#### [WORK ORDER]
Go through the entries below and collect each line with the string "word" in it.

#### [RECORDS FOR PROCESSING]
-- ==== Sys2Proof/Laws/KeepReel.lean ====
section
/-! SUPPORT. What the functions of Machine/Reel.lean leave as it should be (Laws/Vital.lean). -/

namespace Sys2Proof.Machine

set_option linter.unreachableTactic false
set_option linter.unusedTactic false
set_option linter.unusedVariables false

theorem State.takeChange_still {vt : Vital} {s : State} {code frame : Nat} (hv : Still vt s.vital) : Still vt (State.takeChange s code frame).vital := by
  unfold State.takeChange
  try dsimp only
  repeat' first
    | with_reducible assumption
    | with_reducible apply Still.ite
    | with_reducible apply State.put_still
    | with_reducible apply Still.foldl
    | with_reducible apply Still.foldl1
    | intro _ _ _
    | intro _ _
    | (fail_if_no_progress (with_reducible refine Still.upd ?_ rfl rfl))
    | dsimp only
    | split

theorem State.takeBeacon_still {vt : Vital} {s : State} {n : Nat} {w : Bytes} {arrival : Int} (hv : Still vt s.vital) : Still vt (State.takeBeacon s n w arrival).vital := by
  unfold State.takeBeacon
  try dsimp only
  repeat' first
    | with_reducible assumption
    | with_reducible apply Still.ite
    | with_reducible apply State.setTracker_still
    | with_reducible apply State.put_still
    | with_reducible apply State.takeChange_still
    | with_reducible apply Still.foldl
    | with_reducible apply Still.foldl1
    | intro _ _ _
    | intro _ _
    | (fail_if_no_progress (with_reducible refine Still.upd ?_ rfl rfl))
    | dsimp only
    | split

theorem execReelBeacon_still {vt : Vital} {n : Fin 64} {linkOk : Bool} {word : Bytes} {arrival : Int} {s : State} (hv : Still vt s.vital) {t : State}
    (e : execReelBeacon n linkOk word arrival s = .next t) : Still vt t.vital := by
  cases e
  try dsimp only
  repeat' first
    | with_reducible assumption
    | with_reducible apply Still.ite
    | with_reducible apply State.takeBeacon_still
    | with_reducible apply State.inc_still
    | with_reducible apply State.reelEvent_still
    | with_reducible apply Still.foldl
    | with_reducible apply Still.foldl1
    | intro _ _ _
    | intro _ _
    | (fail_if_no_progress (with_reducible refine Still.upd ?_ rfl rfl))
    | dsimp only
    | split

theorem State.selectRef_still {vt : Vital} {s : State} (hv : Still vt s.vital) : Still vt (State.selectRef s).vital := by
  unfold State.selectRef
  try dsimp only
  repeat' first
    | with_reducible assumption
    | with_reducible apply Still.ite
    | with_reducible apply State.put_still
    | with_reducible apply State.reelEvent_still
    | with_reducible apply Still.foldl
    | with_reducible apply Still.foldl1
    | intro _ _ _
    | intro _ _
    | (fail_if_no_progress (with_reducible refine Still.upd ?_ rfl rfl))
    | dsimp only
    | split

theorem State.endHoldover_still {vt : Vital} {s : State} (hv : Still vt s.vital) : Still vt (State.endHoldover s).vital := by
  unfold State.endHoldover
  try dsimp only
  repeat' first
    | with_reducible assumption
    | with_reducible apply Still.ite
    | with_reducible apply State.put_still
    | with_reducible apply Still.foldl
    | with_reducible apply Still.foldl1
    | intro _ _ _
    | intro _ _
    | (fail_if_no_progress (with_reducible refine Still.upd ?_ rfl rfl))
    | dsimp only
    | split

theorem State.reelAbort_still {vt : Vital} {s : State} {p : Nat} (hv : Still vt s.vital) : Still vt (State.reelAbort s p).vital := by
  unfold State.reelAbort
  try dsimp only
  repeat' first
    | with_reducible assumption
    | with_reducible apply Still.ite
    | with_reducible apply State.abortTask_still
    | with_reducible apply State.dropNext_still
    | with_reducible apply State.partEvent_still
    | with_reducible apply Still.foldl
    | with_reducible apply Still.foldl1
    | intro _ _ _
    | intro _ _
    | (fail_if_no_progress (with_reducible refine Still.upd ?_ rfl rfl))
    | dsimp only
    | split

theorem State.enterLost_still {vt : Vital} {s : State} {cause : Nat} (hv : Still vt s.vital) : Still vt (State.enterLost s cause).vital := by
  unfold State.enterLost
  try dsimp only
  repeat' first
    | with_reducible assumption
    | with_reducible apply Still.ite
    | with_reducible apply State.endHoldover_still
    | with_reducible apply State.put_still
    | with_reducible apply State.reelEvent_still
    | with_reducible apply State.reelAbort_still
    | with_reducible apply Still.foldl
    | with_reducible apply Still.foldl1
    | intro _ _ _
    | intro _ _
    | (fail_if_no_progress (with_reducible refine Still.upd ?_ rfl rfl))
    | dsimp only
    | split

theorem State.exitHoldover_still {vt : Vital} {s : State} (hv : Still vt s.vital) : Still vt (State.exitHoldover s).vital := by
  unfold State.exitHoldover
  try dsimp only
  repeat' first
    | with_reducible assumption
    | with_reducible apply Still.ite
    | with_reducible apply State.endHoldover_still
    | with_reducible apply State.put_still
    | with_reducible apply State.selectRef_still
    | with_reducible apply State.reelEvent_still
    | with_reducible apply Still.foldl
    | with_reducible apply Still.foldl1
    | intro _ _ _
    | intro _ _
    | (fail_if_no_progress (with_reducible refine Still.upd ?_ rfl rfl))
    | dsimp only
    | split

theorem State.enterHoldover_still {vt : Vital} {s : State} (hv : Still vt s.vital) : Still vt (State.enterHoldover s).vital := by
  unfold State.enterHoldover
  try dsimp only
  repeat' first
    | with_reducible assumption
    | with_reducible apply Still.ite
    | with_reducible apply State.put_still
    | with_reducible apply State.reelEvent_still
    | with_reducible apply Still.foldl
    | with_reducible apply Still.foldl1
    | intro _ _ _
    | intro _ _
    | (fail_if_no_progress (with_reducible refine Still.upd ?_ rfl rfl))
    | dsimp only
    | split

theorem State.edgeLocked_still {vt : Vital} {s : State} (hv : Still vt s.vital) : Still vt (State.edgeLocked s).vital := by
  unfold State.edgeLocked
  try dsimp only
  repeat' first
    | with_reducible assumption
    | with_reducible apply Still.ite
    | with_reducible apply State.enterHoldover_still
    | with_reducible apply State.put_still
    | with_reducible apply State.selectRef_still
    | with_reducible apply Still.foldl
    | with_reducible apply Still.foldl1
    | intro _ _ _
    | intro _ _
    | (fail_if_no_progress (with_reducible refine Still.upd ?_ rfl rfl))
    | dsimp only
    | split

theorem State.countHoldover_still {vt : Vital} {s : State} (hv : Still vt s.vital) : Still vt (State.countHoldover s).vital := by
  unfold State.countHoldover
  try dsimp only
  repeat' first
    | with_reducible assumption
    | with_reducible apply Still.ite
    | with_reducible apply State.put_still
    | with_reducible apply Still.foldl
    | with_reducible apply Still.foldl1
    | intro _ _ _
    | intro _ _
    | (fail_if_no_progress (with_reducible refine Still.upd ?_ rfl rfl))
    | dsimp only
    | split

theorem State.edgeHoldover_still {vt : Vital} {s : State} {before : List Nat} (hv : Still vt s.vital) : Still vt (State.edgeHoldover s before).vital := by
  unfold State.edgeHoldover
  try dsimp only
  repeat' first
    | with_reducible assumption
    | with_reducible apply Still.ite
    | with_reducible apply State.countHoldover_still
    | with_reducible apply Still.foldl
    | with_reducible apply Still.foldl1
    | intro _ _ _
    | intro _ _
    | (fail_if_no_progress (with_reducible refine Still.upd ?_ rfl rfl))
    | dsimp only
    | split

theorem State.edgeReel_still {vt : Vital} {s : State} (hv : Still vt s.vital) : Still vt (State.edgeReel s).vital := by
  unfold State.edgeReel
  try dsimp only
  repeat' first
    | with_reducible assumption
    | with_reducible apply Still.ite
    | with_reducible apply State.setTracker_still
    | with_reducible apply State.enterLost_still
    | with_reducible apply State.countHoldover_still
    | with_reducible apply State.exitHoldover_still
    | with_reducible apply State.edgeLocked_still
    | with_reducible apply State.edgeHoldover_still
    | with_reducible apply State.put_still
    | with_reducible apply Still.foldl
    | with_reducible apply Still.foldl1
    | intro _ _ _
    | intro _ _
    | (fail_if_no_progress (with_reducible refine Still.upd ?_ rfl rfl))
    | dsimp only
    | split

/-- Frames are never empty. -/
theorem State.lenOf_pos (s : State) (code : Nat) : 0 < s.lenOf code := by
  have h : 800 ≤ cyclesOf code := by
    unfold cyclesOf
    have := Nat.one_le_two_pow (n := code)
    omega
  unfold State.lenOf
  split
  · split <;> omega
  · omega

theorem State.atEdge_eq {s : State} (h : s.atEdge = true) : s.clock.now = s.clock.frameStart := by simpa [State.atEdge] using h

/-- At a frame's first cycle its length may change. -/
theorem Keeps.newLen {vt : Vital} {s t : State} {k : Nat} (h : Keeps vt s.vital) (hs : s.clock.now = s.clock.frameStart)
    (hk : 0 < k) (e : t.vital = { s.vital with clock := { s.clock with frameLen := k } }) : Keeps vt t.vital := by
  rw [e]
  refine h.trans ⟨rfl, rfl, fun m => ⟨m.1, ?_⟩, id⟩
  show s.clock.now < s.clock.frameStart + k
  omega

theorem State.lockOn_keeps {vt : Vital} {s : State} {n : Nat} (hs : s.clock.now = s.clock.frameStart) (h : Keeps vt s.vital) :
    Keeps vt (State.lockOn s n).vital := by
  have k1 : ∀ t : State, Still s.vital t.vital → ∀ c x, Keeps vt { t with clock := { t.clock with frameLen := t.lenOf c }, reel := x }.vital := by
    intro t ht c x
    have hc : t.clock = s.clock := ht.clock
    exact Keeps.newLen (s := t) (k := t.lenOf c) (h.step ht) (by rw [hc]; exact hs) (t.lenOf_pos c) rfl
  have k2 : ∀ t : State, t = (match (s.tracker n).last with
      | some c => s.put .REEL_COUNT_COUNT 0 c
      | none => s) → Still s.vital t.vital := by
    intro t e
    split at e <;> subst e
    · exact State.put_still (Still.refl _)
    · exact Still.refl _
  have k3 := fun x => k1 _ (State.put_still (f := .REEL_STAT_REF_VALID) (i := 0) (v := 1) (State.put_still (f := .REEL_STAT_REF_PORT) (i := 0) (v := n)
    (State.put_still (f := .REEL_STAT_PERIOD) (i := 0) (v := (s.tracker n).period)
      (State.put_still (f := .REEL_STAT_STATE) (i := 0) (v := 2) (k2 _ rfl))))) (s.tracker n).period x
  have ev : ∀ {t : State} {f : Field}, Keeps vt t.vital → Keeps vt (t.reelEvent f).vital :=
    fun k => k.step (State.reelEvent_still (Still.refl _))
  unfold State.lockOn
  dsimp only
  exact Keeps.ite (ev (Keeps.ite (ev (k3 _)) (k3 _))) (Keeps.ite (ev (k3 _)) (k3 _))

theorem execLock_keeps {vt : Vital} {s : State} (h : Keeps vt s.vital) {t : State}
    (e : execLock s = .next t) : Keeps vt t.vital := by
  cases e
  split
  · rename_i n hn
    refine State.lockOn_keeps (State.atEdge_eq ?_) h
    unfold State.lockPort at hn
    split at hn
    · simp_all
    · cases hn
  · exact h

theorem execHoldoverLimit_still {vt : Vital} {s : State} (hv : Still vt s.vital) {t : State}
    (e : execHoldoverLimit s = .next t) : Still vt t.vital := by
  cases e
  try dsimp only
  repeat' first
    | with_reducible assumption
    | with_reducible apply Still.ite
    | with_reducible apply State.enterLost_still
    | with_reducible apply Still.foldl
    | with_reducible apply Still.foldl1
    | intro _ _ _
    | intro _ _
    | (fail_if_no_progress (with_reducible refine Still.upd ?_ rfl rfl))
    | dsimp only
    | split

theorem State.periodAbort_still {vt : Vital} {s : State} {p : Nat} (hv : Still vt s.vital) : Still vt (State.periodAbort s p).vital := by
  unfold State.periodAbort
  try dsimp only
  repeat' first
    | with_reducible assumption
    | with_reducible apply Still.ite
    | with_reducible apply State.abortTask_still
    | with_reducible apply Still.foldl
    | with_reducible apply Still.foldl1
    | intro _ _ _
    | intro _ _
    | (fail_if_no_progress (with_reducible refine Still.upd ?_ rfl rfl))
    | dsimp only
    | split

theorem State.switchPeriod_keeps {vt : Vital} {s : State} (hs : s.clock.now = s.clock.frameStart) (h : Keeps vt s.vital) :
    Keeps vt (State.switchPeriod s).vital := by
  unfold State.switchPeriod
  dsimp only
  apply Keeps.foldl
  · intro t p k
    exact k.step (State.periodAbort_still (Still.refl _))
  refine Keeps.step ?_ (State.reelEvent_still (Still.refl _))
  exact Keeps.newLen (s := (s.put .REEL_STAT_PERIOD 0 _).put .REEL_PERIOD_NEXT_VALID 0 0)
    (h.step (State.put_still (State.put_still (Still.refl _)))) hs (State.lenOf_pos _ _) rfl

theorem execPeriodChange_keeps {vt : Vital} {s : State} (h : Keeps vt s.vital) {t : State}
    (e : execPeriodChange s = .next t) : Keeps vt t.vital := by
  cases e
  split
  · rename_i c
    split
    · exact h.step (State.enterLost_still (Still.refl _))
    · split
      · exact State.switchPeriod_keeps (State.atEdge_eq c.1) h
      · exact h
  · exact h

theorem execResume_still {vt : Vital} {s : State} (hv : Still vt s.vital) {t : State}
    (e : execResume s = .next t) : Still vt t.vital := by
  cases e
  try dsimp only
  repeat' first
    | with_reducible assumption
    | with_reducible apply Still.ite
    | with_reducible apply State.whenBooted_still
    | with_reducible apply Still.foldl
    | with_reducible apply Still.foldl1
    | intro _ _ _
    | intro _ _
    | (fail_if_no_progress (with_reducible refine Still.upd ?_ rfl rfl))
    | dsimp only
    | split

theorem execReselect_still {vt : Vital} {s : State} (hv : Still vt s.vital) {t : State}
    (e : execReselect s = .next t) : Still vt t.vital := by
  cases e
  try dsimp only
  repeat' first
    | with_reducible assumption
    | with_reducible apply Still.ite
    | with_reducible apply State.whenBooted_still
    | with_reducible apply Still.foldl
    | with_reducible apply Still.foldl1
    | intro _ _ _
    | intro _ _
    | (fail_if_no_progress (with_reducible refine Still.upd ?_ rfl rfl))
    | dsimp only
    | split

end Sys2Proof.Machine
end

==

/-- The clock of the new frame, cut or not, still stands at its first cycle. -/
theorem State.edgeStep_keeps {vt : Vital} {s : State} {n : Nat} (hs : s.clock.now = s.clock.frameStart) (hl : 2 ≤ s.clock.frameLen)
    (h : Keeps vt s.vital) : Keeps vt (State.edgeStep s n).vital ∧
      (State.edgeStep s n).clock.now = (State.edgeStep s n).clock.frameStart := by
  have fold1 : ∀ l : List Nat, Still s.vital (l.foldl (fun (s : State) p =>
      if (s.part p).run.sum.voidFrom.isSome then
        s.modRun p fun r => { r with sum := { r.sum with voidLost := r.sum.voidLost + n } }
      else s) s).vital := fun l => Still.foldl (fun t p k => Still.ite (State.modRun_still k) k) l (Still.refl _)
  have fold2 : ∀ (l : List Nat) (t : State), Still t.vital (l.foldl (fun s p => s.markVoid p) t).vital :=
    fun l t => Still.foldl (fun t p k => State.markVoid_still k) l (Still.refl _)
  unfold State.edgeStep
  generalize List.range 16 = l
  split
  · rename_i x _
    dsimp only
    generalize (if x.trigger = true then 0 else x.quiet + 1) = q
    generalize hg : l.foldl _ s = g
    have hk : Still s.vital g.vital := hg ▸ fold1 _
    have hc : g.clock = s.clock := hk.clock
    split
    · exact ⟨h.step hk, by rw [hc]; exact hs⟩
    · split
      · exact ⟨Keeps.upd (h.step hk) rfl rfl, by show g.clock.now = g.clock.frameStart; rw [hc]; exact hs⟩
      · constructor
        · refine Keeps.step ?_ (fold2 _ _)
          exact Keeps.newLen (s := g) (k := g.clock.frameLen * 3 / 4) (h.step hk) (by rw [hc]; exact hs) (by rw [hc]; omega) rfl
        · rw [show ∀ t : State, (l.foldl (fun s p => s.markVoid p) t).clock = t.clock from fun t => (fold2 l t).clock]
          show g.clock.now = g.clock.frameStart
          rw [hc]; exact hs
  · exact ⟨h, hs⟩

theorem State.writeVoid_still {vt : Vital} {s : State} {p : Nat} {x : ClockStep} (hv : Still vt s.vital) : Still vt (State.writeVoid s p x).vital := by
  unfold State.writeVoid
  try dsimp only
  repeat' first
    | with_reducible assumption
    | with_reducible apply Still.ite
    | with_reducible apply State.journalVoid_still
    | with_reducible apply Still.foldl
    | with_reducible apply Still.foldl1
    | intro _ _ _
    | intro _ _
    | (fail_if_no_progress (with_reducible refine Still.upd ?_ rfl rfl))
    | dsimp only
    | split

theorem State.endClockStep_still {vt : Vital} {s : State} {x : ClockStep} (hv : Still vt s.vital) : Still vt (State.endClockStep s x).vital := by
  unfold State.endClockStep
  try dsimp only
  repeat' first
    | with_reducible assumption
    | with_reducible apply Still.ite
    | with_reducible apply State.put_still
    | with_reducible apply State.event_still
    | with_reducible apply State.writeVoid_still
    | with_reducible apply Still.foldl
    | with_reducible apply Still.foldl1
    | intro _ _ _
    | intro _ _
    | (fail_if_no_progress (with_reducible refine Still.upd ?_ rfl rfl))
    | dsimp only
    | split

#### [PROBLEM SOLUTION]
theorem execReelBeacon_still {vt : Vital} {n : Fin 64} {linkOk : Bool} {word : Bytes} {arrival : Int} {s : State} (hv : Still vt s.vital) {t : State}
    (e : execReelBeacon n linkOk word arrival s = .next t) : Still vt t.vital := by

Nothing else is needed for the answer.